França revê estratégia para libertar Betancourt

Paris, 9 abr (EFE).- A França anunciou hoje que continuará se empenhando para libertar Ingrid Betancourt mesmo depois de as Forças Armadas Revolucionárias da Colômbia (Farc) terem rejeitado a missão humanitária enviada à selva colombiana há uma semana para prestar atendimento médico à refém e a outros cativos doentes.

EFE |

O ministro de Assuntos Exteriores francês, Bernard Kouchner, disse que o país tentará continuar com a missão "de uma forma ou de outra" e adiantou que viajará para a região "em um futuro bastante próximo para uma estratégia que sem dúvida será diferente" da que acaba de fracassar.

O ministro francês não especificou quando viajará, nem como tentará conseguir a libertação de Betancourt, refém há mais de seis anos e uma prioridade do presidente da França, Nicolas Sarkozy, desde que assumiu o cargo, há quase um ano.

Ainda não se sabe quando a missão humanitária organizada por França, Espanha e Suíça voltará para território francês.

A missão chegou a Bogotá na quinta-feira e ficou na cidade o tempo todo, aguardando uma resposta das Farc.

O embaixador Thomas Greminger, representante do Ministério de Assuntos Exteriores da Suíça, considerou hoje que, apesar do fracasso da tentativa de atendimento a Ingrid Betancourt, era necessário correr tal risco e disse que continuará tentando um acordo com as Farc.

"O processo tem altos e baixos.
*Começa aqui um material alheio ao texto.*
-- ==== Sys2Proof/Certificates/Slice0/Obligations.lean ====
section
/-! DEFINITION. The statements for the provers. Each docstring names the rule of spec/ it formalises; where a clause rests on
a decision of the spec (D<n> of spec/92_eei_decisions.md) or of the model, it says so and names the log entry. -/

open Sys2Proof Sys2Proof.Machine

/-! ### Encoding -/

/-- R80, R81, R86, R97: decoder and encoder agree in both directions. The decoder reads an instruction from a byte string
exactly when the string begins with that instruction's encoding, with every operand byte at every value, and leaves what
follows it. -/
def Obligations.DecodeGivesBackEncoded : Prop :=
  ∀ (bs : List Byte) (i : Instr) (rest : List Byte), decode bs = .instr i rest ↔ bs = encode i ++ rest

/-- R94: decoding is sequential from a known start. Two programs whose bytes are the same are the same instructions. -/
def Obligations.ProgramBytesDetermineInstructions : Prop :=
  ∀ p q : List Instr, p.flatMap encode = q.flatMap encode → p = q

/-- R86, R90: a first byte is rejected as unassigned exactly when it is the code of no row of the table. -/
def Obligations.UnassignedBytesRejected : Prop :=
  ∀ (b : Byte) (rest : List Byte), decode (b :: rest) = .reject (.unassigned b) ↔ ∀ o : Opcode, o.code ≠ b

/-- R86 (a sanity check): words written out from the table decode to their instructions. -/
def Obligations.WrittenWordsDecode : Prop :=
  decode [0b10000010#8, 0x00#8, 0x08#8] = .instr (.ldi 0x00#8 0x08#8) [] ∧
    decode [0b01000111#8, 0x00#8] = .instr (.prn 0x00#8) [] ∧
    decode [0b00000001#8] = .instr .hlt [] ∧
    decode [0b10100000#8, 0x05#8, 0xFF#8] = .instr (.add 0x05#8 0xFF#8) [] ∧
    decode [0b01000101#8, 0x07#8] = .instr (.push 0x07#8) [] ∧
    decode [0b01011010#8, 0x02#8] = .instr (.jge 0x02#8) [] ∧
    decode [0b01010010#8, 0x01#8] = .instr .int [0x01#8] ∧
    decode [0b11000000#8, 0x01#8] = .reject (.unassigned 0b11000000#8)

/-- R94: the length of the unit at `pc` is 1 plus the operand count: 2 for the F1 rows, 3 for the F2 rows, and 1 for HLT, NOP,
RET and every UNRECOGNIZED byte, the three reserved ones included. -/
def Obligations.UnitLengthByOpcode : Prop :=
  ∀ ir : Byte, unitLength ir = 1 + (decodeOpcode ir).2 ∧
    unitLength ir =
      if ir ∈ [0x45#8, 0x46#8, 0x47#8, 0x48#8, 0x50#8, 0x54#8, 0x55#8, 0x56#8, 0x57#8, 0x58#8, 0x59#8, 0x5A#8, 0x65#8,
        0x66#8, 0x69#8] then 2
      else if ir ∈ [0x82#8, 0x84#8, 0xA0#8, 0xA1#8, 0xA2#8, 0xA3#8, 0xA4#8, 0xA7#8, 0xA8#8, 0xAA#8, 0xAB#8, 0xAC#8,
        0xAD#8] then 3
      else 1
É preciso ser paciente e não se deixar desanimar pelo fracasso desta missão", declarou o diplomata suíço.

As Farc anunciaram na terça-feira em comunicado que a missão "não é procedente" porque não foi previamente acordada com a guerrilha e afirmaram que foi resultado da "má fé" do presidente da Colômbia, Álvaro Uribe, perante o Palácio do Eliseu.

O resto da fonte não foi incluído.